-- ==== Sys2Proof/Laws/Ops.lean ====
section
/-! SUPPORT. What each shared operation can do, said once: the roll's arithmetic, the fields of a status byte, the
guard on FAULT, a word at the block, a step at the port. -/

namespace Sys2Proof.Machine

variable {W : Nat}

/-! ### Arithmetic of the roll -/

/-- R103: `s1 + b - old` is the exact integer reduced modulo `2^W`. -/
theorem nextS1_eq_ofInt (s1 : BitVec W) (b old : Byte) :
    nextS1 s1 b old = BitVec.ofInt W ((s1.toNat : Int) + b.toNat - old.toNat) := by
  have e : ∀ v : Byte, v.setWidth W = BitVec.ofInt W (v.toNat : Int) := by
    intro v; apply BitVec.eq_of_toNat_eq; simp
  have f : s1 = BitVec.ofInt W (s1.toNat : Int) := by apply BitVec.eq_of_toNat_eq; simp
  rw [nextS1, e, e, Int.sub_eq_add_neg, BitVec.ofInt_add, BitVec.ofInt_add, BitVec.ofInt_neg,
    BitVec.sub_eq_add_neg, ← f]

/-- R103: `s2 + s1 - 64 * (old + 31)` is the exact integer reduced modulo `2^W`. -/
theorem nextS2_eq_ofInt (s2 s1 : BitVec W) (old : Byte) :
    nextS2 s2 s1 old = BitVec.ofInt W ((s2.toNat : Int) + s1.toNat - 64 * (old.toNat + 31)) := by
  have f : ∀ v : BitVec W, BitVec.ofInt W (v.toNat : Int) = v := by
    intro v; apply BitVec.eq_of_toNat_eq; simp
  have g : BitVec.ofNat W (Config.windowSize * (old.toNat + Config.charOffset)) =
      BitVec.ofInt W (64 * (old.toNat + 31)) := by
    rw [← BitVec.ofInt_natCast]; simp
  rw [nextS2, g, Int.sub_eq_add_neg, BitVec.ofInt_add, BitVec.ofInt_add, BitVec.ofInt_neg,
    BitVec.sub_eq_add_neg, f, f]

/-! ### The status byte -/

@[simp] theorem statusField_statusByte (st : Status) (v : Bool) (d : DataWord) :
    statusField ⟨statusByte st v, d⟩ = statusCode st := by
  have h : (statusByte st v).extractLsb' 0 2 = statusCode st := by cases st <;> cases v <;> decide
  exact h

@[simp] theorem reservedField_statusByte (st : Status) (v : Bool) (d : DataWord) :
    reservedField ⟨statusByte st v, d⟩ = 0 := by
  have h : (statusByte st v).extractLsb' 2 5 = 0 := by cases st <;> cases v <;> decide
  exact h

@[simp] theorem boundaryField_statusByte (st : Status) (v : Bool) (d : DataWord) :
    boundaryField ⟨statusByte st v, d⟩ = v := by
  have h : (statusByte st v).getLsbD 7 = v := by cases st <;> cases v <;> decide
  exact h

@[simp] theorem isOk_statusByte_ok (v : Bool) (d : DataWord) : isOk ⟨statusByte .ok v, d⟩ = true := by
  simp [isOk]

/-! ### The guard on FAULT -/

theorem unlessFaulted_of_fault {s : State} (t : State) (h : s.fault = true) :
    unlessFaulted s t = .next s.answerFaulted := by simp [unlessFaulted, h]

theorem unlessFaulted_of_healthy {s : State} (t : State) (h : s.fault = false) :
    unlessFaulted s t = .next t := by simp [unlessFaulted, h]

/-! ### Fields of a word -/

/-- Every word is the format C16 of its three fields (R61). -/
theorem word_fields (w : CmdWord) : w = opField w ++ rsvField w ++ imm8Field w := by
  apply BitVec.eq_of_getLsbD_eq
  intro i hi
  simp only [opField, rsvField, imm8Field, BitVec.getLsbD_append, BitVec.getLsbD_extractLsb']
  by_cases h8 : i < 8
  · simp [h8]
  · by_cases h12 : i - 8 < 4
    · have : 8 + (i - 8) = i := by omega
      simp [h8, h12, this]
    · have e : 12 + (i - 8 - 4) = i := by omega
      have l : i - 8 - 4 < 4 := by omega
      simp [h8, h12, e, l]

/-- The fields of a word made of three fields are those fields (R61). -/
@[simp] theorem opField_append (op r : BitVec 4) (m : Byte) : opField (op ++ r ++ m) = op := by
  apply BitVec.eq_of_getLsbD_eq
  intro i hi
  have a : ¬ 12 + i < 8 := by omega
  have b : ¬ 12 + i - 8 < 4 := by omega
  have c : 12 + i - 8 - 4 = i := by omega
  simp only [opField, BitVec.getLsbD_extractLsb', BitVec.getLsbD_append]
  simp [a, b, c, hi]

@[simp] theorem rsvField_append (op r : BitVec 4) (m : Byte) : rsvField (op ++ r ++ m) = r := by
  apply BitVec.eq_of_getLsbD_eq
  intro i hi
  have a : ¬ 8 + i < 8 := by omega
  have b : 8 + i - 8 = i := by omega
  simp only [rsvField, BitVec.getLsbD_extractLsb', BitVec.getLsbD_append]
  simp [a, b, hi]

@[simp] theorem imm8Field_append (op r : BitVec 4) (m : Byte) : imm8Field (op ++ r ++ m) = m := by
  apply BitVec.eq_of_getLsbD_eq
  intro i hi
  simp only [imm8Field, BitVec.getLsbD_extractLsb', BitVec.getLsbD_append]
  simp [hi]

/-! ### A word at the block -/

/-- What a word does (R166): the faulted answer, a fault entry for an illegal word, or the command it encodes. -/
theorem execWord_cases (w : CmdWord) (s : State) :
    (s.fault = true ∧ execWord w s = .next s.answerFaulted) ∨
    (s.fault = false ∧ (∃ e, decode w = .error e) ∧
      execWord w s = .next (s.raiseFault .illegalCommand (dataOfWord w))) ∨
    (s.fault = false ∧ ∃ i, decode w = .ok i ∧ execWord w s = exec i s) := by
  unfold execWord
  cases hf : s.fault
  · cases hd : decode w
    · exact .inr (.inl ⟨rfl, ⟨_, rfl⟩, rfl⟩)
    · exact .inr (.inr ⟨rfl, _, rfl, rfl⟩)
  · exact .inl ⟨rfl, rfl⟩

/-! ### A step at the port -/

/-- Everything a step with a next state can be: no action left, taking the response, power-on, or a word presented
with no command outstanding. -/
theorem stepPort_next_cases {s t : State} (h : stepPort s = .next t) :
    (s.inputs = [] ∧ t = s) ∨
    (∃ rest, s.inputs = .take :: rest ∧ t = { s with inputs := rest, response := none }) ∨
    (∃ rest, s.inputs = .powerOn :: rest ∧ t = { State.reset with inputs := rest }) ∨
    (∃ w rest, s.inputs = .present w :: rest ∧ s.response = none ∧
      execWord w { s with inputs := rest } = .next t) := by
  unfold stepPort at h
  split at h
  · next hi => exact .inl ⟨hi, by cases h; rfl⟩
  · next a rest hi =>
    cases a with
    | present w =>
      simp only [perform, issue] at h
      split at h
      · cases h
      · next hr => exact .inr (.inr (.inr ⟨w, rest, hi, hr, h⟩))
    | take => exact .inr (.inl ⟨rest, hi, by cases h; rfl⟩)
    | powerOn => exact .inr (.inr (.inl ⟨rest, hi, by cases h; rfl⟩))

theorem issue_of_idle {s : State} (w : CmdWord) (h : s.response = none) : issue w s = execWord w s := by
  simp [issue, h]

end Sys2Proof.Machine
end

### WHAT YOU NEED TO DO
Starting with the first line of the listing above, copy each line exactly until you have copied the line containing "namespace Sys2Proof.Machine". Stop there.

### RESULT OF THIS EXERCISE
-- ==== Sys2Proof/Laws/Ops.lean ====
section
/-! SUPPORT. What each shared operation can do, said once: the roll's arithmetic, the fields of a status byte, the
guard on FAULT, a word at the block, a step at the port. -/

namespace Sys2Proof.Machine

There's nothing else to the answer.